聖歌隊は見るからに地元のおばさんという感じの女性たちでしたが声量があり、とても素晴らしいジョージア聖歌の合唱で度肝を抜かれました。
正教会ではどこの教会や修道院でも祈祷後は、食堂で愛餐会(昼食会)となるのですが、この聖堂は廃墟を復元したものなので、信徒会館などの付属施設は何もありません。
それで屋外に聖歌隊の人々がテーブルを出して、持ち寄りの昼食を取っていましたので私もお相伴に与りました。ジョージアの家庭料理、作り立てのチーズや新鮮な野菜、ペットボトルに詰めた手作りのワイン等々、どれも美味しかったです。
また大祭と日曜日が重なったためか、聖堂には結婚式のカップルが次々と来ました。聖体礼儀後、1時間に一回くらいのペースで結婚式が行われ、聖堂の外に順番待ちのカップルが待機していました。
バグラティ大聖堂の後、教会を二か所訪ねましたが、どちらでも結婚式が行われていました。
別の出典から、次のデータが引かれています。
theorem Laws.RoundTrip.vcmp (h : Hdr) (o : VcmpArgs) :
    Laws.RoundTrip.Statement (.vcmp h o) :=
  Laws.RoundTrip.of_codec (c := .vcmp h) rfl rfl (by decide) VcmpArgs.enc_lt VcmpArgs.dec_enc (fun _ => rfl) rfl

theorem Laws.RoundTrip.vsel (h : Hdr) (o : VselArgs) :
    Laws.RoundTrip.Statement (.vsel h o) :=
  Laws.RoundTrip.of_codec (c := .vsel h) rfl rfl (by decide) VselArgs.enc_lt VselArgs.dec_enc (fun _ => rfl) rfl

theorem Laws.RoundTrip.vfadd (h : Hdr) (o : VFBinArgs) :
    Laws.RoundTrip.Statement (.vfadd h o) :=
  Laws.RoundTrip.of_codec (c := .vfadd h) rfl rfl (by decide) VFBinArgs.enc_lt VFBinArgs.dec_enc (fun _ => rfl) rfl

theorem Laws.RoundTrip.vfsub (h : Hdr) (o : VFBinArgs) :
    Laws.RoundTrip.Statement (.vfsub h o) :=
  Laws.RoundTrip.of_codec (c := .vfsub h) rfl rfl (by decide) VFBinArgs.enc_lt VFBinArgs.dec_enc (fun _ => rfl) rfl

theorem Laws.RoundTrip.vfmul (h : Hdr) (o : VFBinArgs) :
    Laws.RoundTrip.Statement (.vfmul h o) :=
  Laws.RoundTrip.of_codec (c := .vfmul h) rfl rfl (by decide) VFBinArgs.enc_lt VFBinArgs.dec_enc (fun _ => rfl) rfl

theorem Laws.RoundTrip.vfma (h : Hdr) (o : VFmaArgs) :
    Laws.RoundTrip.Statement (.vfma h o) :=
  Laws.RoundTrip.of_codec (c := .vfma h) rfl rfl (by decide) VFmaArgs.enc_lt VFmaArgs.dec_enc (fun _ => rfl) rfl

theorem Laws.RoundTrip.vfmin (h : Hdr) (o : VFBinArgs) :
    Laws.RoundTrip.Statement (.vfmin h o) :=
  Laws.RoundTrip.of_codec (c := .vfmin h) rfl rfl (by decide) VFBinArgs.enc_lt VFBinArgs.dec_enc (fun _ => rfl) rfl

theorem Laws.RoundTrip.vfmax (h : Hdr) (o : VFBinArgs) :
    Laws.RoundTrip.Statement (.vfmax h o) :=
  Laws.RoundTrip.of_codec (c := .vfmax h) rfl rfl (by decide) VFBinArgs.enc_lt VFBinArgs.dec_enc (fun _ => rfl) rfl

theorem Laws.RoundTrip.vfdiv (h : Hdr) (o : VFBinArgs) :
    Laws.RoundTrip.Statement (.vfdiv h o) :=
  Laws.RoundTrip.of_codec (c := .vfdiv h) rfl rfl (by decide) VFBinArgs.enc_lt VFBinArgs.dec_enc (fun _ => rfl) rfl

theorem Laws.RoundTrip.vfsqrt (h : Hdr) (o : VFUnArgs) :
    Laws.RoundTrip.Statement (.vfsqrt h o) :=
  Laws.RoundTrip.of_codec (c := .vfsqrt h) rfl rfl (by decide) VFUnArgs.enc_lt VFUnArgs.dec_enc (fun _ => rfl) rfl

theorem Laws.RoundTrip.vfexp2 (h : Hdr) (o : VFUnArgs) :
    Laws.RoundTrip.Statement (.vfexp2 h o) :=
  Laws.RoundTrip.of_codec (c := .vfexp2 h) rfl rfl (by decide) VFUnArgs.enc_lt VFUnArgs.dec_enc (fun _ => rfl) rfl

theorem Laws.RoundTrip.vflog2 (h : Hdr) (o : VFUnArgs) :
    Laws.RoundTrip.Statement (.vflog2 h o) :=
  Laws.RoundTrip.of_codec (c := .vflog2 h) rfl rfl (by decide) VFUnArgs.enc_lt VFUnArgs.dec_enc (fun _ => rfl) rfl

theorem Laws.RoundTrip.vfcmp (h : Hdr) (o : VfcmpArgs) :
    Laws.RoundTrip.Statement (.vfcmp h o) :=
  Laws.RoundTrip.of_codec (c := .vfcmp h) rfl rfl (by decide) VfcmpArgs.enc_lt VfcmpArgs.dec_enc (fun _ => rfl) rfl

theorem Laws.RoundTrip.vfsgn (h : Hdr) (o : VfsgnArgs) :
    Laws.RoundTrip.Statement (.vfsgn h o) :=
  Laws.RoundTrip.of_codec (c := .vfsgn h) rfl rfl (by decide) VfsgnArgs.enc_lt VfsgnArgs.dec_enc (fun _ => rfl) rfl

theorem Laws.RoundTrip.vcvt (h : Hdr) (o : VcvtArgs) :
    Laws.RoundTrip.Statement (.vcvt h o) :=
  Laws.RoundTrip.of_codec (c := .vcvt h) rfl rfl (by decide) VcvtArgs.enc_lt VcvtArgs.dec_enc (fun _ => rfl) rfl

theorem Laws.RoundTrip.vqenc (h : Hdr) (o : VqencArgs) :
    Laws.RoundTrip.Statement (.vqenc h o) :=
  Laws.RoundTrip.of_codec (c := .vqenc h) rfl rfl (by decide) VqencArgs.enc_lt VqencArgs.dec_enc (fun _ => rfl) rfl

theorem Laws.RoundTrip.vqdec (h : Hdr) (o : VqdecArgs) :
    Laws.RoundTrip.Statement (.vqdec h o) :=
  Laws.RoundTrip.of_codec (c := .vqdec h) rfl rfl (by decide) VqdecArgs.enc_lt VqdecArgs.dec_enc (fun _ => rfl) rfl

theorem Laws.RoundTrip.vscl (h : Hdr) (o : VsclArgs) :
    Laws.RoundTrip.Statement (.vscl h o) :=
  Laws.RoundTrip.of_codec (c := .vscl h) rfl rfl (by decide) VsclArgs.enc_lt VsclArgs.dec_enc (fun _ => rfl) rfl

theorem Laws.RoundTrip.vred (h : Hdr) (o : VredArgs) :
    Laws.RoundTrip.Statement (.vred h o) :=
  Laws.RoundTrip.of_codec (c := .vred h) rfl rfl (by decide) VredArgs.enc_lt VredArgs.dec_enc (fun _ => rfl) rfl

theorem Laws.RoundTrip.vscan (h : Hdr) (o : VscanArgs) :
    Laws.RoundTrip.Statement (.vscan h o) :=
  Laws.RoundTrip.of_codec (c := .vscan h) rfl rfl (by decide) VscanArgs.enc_lt VscanArgs.dec_enc (fun _ => rfl) rfl

theorem Laws.RoundTrip.vperm (h : Hdr) (o : VpermArgs) :
    Laws.RoundTrip.Statement (.vperm h o) :=
  Laws.RoundTrip.of_codec (c := .vperm h) rfl rfl (by decide) VpermArgs.enc_lt VpermArgs.dec_enc (fun _ => rfl) rfl

theorem Laws.RoundTrip.vshuf (h : Hdr) (o : VshufArgs) :
    Laws.RoundTrip.Statement (.vshuf h o) :=
  Laws.RoundTrip.of_codec (c := .vshuf h) rfl rfl (by decide) VshufArgs.enc_lt VshufArgs.dec_enc (fun _ => rfl) rfl

theorem Laws.RoundTrip.vbcst (h : Hdr) (o : VbcstArgs) :
    Laws.RoundTrip.Statement (.vbcst h o) :=
  Laws.RoundTrip.of_codec (c := .vbcst h) rfl rfl (by decide) VbcstArgs.enc_lt VbcstArgs.dec_enc (fun _ => rfl) rfl

theorem Laws.RoundTrip.vext (h : Hdr) (o : VextArgs) :
    Laws.RoundTrip.Statement (.vext h o) :=
  Laws.RoundTrip.of_codec (c := .vext h) rfl rfl (by decide) VextArgs.enc_lt VextArgs.dec_enc (fun _ => rfl) rfl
まさにわが国の有名神社の大安吉日みたいな光景で、冠婚葬祭の場でも教会が人々と密接に結びついているのを実感しました。
海外巡礼に行く機会はこの3年ほどなく、さらに今はコロナ禍もあって渡航は一層難しくなっていますが、教会の伝統が何百年も蓄積された地を見分するのは間違いなく信仰生活にプラスとなります。海外の教会を再び訪ねる機会が巡ってくることを祈るばかりです。